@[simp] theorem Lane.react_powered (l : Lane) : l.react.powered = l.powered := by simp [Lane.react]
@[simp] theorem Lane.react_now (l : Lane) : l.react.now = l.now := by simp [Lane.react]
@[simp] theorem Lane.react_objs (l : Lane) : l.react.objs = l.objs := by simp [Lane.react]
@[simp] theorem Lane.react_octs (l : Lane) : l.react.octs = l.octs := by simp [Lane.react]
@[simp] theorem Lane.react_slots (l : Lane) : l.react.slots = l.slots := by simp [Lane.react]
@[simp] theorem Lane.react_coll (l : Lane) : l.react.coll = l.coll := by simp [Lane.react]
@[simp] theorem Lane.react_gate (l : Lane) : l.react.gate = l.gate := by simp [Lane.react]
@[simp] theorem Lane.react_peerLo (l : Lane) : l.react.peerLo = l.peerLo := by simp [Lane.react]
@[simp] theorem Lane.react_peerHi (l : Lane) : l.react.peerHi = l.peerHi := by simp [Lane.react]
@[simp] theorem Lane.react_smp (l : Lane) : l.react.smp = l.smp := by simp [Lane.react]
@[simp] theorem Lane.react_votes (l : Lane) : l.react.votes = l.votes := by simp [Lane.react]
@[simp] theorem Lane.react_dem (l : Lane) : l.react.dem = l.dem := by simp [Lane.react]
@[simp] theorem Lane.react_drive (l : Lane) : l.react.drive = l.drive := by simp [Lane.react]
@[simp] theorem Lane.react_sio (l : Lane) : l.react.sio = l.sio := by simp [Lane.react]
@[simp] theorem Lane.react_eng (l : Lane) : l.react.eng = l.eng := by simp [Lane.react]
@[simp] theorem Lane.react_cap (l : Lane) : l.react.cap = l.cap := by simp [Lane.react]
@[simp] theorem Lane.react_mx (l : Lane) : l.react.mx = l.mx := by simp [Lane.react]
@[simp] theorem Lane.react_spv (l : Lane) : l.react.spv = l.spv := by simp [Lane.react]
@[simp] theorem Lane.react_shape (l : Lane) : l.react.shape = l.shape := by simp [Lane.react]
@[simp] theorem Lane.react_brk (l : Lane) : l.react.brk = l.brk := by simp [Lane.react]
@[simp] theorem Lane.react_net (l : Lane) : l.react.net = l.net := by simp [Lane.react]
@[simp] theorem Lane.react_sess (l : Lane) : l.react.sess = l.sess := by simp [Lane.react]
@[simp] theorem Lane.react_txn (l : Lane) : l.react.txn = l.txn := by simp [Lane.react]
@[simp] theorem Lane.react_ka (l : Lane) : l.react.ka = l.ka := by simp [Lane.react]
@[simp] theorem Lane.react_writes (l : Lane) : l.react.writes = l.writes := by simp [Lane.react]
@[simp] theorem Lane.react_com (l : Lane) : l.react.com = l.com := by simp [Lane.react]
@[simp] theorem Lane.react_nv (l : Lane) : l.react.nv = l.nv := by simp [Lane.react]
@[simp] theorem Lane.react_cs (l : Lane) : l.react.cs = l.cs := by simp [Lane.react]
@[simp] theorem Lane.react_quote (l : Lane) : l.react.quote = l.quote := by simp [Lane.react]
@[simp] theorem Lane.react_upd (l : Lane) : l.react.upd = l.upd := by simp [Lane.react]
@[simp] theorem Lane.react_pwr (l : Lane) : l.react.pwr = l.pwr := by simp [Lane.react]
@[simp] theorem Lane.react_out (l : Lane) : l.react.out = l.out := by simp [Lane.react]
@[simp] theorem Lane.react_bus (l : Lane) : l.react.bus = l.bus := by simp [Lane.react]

----

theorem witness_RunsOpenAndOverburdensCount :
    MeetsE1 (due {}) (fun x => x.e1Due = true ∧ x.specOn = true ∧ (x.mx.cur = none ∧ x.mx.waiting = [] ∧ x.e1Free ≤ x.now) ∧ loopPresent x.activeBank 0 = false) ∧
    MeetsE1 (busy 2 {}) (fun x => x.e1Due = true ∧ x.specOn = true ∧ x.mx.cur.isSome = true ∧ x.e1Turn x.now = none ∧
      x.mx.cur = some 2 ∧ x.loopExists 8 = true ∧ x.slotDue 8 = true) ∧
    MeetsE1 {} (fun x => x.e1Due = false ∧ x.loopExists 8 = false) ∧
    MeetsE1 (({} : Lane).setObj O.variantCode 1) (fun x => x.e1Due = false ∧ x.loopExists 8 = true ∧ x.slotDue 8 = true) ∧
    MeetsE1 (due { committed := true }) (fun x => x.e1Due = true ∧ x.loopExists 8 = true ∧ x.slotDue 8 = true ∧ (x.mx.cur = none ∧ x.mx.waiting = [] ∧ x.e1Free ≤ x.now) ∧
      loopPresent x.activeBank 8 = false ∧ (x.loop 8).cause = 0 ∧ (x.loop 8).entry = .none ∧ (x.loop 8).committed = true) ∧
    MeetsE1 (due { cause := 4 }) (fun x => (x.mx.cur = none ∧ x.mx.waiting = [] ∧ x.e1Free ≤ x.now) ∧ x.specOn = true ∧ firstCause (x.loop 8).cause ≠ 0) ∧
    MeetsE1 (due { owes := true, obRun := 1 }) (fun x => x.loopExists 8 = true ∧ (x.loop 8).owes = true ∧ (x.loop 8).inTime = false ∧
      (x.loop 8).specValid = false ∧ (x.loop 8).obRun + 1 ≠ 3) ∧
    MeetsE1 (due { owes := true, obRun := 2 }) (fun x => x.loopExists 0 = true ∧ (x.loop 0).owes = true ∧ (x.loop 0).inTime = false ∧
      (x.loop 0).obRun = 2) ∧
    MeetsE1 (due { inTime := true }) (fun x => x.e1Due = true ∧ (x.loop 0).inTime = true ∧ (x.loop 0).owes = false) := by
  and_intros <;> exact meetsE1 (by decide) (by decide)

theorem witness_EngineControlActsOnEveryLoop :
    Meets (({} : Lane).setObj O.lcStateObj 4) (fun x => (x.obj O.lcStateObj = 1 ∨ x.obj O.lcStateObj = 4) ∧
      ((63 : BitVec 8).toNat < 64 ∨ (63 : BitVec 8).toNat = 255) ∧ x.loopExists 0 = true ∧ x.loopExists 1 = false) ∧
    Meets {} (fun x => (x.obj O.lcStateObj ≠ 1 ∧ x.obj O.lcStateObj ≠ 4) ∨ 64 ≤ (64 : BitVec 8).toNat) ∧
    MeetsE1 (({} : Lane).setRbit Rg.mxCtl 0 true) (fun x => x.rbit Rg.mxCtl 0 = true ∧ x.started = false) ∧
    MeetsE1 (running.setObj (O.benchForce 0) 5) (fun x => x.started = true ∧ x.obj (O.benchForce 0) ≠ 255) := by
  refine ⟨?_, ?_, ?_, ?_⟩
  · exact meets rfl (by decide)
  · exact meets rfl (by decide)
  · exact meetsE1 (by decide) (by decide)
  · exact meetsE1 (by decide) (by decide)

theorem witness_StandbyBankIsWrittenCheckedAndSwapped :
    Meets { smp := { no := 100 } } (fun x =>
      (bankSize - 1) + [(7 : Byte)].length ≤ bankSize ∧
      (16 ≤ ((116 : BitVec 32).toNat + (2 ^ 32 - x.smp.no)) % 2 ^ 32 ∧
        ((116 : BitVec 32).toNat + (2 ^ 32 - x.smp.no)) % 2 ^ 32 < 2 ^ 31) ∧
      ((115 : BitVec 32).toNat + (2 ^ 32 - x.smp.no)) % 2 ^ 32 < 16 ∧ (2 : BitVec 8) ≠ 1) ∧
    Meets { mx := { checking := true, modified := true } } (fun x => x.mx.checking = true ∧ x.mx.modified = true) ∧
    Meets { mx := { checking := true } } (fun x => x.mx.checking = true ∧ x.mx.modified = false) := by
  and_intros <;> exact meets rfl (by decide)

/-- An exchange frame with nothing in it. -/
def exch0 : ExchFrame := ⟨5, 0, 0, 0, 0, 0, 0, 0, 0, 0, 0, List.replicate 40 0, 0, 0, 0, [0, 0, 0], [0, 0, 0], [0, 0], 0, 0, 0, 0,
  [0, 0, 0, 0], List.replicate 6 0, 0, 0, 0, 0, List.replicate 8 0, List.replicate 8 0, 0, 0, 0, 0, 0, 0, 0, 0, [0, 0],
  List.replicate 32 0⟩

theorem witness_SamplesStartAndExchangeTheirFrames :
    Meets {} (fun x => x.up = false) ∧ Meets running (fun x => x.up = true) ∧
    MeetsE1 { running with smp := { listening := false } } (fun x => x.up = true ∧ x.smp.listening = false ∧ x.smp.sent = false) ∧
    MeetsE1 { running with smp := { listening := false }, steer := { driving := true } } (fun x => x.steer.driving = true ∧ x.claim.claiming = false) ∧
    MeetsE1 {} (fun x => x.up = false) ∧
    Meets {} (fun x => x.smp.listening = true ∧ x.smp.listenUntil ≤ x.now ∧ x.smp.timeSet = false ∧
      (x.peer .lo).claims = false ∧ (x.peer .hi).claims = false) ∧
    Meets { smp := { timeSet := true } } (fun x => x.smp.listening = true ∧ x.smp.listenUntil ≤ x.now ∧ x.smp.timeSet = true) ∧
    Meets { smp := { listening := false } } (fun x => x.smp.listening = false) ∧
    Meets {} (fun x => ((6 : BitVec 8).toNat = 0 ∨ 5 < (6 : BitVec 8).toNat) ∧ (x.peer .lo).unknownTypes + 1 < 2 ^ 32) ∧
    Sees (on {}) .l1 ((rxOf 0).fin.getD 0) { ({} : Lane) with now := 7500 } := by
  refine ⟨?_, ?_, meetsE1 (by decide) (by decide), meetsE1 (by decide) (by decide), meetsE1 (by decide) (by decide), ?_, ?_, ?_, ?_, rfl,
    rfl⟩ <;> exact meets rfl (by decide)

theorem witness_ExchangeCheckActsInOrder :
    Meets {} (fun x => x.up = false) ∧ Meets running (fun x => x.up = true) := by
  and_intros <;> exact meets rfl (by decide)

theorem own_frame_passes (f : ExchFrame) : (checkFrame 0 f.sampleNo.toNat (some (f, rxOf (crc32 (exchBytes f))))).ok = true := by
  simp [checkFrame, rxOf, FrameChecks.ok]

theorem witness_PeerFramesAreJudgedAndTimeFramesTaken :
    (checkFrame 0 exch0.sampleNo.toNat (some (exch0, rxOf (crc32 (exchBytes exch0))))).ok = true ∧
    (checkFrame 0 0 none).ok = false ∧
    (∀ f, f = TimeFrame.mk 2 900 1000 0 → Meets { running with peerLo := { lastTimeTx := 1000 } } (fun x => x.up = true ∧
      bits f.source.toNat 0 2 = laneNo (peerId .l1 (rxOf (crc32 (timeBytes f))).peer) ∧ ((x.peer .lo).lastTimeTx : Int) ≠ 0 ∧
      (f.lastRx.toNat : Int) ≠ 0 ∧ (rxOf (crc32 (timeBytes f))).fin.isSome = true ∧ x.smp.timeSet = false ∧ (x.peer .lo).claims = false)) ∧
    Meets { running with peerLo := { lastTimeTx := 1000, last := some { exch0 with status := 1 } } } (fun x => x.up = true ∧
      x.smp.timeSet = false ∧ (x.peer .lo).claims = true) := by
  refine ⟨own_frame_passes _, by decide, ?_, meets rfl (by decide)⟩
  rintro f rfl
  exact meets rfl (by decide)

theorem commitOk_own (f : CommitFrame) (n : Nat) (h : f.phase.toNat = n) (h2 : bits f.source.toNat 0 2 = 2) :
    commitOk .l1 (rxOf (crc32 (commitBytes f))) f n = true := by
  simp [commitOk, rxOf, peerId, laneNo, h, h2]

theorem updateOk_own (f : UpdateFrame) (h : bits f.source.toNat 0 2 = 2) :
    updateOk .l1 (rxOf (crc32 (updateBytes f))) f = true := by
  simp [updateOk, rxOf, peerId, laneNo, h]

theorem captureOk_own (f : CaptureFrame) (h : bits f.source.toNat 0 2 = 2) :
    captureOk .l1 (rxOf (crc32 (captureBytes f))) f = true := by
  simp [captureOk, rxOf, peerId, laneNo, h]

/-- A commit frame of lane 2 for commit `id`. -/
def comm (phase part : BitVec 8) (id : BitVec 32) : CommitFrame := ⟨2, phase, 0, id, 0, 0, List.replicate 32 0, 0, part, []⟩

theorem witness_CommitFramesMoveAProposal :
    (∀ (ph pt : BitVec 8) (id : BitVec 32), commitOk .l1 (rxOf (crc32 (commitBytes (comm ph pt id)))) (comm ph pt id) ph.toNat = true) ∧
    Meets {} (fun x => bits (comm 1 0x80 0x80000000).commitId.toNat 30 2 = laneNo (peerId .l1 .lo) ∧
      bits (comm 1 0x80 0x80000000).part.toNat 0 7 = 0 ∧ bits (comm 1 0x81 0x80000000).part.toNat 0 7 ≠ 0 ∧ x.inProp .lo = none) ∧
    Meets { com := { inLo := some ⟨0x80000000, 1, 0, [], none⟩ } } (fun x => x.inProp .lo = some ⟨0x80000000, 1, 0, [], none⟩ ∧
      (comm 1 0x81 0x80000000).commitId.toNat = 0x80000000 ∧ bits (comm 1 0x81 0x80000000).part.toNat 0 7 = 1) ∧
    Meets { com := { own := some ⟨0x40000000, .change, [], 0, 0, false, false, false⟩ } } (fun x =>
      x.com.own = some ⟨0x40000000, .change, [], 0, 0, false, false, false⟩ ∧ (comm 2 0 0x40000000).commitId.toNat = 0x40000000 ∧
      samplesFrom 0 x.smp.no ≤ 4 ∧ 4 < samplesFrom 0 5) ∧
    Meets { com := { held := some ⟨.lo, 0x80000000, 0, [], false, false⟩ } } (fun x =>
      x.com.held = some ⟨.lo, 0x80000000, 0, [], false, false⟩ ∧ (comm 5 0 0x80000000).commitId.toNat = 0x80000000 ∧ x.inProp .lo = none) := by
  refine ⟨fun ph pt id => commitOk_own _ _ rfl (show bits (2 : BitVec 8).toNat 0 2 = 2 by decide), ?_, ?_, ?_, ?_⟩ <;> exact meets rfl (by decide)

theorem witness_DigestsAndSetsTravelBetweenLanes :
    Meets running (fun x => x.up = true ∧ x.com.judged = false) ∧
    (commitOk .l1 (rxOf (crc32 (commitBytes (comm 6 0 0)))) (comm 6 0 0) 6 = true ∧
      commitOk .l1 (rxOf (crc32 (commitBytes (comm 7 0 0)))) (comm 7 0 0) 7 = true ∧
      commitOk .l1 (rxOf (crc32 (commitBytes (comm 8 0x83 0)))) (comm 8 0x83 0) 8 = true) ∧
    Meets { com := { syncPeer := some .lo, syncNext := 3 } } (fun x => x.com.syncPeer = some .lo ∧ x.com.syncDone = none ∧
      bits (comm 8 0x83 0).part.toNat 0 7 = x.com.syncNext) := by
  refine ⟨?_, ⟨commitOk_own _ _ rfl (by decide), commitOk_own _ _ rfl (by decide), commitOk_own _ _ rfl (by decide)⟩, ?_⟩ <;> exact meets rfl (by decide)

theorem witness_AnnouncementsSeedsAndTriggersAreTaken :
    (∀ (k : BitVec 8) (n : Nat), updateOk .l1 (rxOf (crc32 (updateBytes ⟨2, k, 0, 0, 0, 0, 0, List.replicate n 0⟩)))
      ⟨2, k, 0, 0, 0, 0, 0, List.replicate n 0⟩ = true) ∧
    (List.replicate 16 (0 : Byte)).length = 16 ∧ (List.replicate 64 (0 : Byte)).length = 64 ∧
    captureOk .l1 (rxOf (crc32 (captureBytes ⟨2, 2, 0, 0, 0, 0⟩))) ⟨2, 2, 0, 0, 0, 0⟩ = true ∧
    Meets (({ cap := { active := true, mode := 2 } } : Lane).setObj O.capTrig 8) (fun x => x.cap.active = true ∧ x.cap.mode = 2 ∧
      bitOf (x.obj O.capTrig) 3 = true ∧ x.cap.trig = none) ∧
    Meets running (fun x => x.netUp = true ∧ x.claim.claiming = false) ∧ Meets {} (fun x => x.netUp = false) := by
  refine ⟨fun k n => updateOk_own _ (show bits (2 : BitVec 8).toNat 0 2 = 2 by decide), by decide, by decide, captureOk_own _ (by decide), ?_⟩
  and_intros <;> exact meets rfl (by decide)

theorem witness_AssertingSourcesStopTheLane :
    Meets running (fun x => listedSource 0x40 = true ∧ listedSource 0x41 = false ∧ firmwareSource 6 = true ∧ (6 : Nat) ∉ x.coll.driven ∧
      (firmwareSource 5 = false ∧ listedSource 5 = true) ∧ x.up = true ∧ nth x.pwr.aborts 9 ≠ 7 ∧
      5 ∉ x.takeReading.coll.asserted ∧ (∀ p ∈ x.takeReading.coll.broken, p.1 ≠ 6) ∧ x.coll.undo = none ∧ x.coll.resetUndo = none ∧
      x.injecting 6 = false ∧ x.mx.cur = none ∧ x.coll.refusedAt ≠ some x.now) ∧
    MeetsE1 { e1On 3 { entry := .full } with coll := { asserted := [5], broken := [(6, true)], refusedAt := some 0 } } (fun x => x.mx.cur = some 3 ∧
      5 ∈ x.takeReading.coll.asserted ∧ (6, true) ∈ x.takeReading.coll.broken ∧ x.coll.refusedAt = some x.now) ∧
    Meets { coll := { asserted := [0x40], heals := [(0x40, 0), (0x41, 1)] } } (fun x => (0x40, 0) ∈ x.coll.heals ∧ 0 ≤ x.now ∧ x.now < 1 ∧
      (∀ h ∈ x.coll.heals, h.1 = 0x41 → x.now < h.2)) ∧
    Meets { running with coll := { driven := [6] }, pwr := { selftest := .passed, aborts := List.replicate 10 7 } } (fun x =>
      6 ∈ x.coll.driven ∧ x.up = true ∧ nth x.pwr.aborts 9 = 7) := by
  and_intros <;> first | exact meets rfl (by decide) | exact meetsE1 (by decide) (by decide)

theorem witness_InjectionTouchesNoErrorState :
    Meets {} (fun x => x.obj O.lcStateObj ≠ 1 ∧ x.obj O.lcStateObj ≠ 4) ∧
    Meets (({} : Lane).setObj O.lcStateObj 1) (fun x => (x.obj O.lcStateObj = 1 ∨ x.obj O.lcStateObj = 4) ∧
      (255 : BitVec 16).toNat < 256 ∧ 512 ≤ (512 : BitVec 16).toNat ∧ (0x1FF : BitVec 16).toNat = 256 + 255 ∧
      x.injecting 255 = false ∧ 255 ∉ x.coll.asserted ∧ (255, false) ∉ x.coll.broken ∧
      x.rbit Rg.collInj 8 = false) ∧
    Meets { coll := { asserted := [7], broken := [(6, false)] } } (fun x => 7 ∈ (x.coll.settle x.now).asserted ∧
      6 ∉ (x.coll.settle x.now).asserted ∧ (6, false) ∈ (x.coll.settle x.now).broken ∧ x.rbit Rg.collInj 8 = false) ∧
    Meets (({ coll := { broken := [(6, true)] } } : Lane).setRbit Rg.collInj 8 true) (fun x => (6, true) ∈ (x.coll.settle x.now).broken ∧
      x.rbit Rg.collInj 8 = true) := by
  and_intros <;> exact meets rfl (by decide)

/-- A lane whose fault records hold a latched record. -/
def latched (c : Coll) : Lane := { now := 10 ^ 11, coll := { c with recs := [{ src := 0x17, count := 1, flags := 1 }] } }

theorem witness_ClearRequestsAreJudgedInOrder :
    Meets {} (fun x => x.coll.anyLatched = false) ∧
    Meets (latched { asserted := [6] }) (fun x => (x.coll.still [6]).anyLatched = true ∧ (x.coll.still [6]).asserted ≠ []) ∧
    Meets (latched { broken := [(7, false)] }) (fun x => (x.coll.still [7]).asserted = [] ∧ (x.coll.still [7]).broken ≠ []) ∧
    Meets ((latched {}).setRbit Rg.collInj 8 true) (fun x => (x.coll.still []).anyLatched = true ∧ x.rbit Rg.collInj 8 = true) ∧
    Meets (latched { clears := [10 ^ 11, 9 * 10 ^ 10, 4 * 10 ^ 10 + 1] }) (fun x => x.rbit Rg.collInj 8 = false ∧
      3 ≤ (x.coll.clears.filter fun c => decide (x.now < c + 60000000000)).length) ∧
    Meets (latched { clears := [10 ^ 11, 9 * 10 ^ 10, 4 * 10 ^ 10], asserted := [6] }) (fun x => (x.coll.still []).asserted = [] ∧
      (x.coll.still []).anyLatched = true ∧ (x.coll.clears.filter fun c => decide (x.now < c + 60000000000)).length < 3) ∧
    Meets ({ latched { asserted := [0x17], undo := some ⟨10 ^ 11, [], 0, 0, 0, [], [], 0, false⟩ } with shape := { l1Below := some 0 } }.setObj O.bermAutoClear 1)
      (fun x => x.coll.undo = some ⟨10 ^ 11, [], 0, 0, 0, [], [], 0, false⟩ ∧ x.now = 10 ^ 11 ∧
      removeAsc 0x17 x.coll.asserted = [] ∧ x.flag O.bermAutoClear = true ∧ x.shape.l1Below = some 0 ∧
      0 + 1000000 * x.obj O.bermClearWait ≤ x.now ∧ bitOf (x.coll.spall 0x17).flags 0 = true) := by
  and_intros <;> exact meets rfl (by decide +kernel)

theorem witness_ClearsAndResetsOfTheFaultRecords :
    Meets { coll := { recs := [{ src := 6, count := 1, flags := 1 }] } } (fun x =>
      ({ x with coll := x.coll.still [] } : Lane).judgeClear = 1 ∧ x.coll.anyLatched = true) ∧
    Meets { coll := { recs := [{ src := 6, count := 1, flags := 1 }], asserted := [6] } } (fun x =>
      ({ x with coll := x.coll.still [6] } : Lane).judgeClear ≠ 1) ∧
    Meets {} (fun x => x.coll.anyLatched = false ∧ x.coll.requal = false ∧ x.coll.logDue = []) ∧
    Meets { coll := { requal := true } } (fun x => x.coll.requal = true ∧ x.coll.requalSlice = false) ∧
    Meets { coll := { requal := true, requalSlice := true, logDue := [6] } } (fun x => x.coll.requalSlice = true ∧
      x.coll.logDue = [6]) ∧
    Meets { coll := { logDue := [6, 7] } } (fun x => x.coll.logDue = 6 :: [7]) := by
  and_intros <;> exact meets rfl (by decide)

----

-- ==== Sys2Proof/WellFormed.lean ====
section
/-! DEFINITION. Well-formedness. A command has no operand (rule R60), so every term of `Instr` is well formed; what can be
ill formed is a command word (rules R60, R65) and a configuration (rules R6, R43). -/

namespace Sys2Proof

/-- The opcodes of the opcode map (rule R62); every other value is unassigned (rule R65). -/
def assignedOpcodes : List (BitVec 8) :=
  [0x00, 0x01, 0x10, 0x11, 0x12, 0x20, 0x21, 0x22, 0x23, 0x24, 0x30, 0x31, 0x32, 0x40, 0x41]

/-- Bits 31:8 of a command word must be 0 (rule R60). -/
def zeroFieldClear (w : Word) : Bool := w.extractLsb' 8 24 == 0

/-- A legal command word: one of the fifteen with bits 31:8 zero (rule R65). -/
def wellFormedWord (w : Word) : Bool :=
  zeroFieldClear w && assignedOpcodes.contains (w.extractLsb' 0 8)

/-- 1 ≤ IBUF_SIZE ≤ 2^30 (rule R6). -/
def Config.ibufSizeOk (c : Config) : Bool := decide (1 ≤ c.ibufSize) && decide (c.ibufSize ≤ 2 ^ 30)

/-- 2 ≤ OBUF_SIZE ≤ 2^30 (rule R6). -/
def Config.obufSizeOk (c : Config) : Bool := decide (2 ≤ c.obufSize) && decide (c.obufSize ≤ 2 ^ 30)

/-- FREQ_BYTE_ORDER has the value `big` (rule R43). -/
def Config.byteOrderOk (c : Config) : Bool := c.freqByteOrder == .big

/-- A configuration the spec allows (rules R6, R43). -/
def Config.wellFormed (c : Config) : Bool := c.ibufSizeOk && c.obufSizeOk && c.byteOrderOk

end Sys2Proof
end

----

Task to carry out - Both the line containing "0, [], none⟩ ∧" and the line containing "bits (comm 8" belong in the answer. Print them and every line above that falls between them exactly, and no others.

Exercise response -
    Meets { com := { inLo := some ⟨0x80000000, 1, 0, [], none⟩ } } (fun x => x.inProp .lo = some ⟨0x80000000, 1, 0, [], none⟩ ∧
      (comm 1 0x81 0x80000000).commitId.toNat = 0x80000000 ∧ bits (comm 1 0x81 0x80000000).part.toNat 0 7 = 1) ∧
    Meets { com := { own := some ⟨0x40000000, .change, [], 0, 0, false, false, false⟩ } } (fun x =>
      x.com.own = some ⟨0x40000000, .change, [], 0, 0, false, false, false⟩ ∧ (comm 2 0 0x40000000).commitId.toNat = 0x40000000 ∧
      samplesFrom 0 x.smp.no ≤ 4 ∧ 4 < samplesFrom 0 5) ∧
    Meets { com := { held := some ⟨.lo, 0x80000000, 0, [], false, false⟩ } } (fun x =>
      x.com.held = some ⟨.lo, 0x80000000, 0, [], false, false⟩ ∧ (comm 5 0 0x80000000).commitId.toNat = 0x80000000 ∧ x.inProp .lo = none) := by
  refine ⟨fun ph pt id => commitOk_own _ _ rfl (show bits (2 : BitVec 8).toNat 0 2 = 2 by decide), ?_, ?_, ?_, ?_⟩ <;> exact meets rfl (by decide)

theorem witness_DigestsAndSetsTravelBetweenLanes :
    Meets running (fun x => x.up = true ∧ x.com.judged = false) ∧
    (commitOk .l1 (rxOf (crc32 (commitBytes (comm 6 0 0)))) (comm 6 0 0) 6 = true ∧
      commitOk .l1 (rxOf (crc32 (commitBytes (comm 7 0 0)))) (comm 7 0 0) 7 = true ∧
      commitOk .l1 (rxOf (crc32 (commitBytes (comm 8 0x83 0)))) (comm 8 0x83 0) 8 = true) ∧
    Meets { com := { syncPeer := some .lo, syncNext := 3 } } (fun x => x.com.syncPeer = some .lo ∧ x.com.syncDone = none ∧
      bits (comm 8 0x83 0).part.toNat 0 7 = x.com.syncNext) := by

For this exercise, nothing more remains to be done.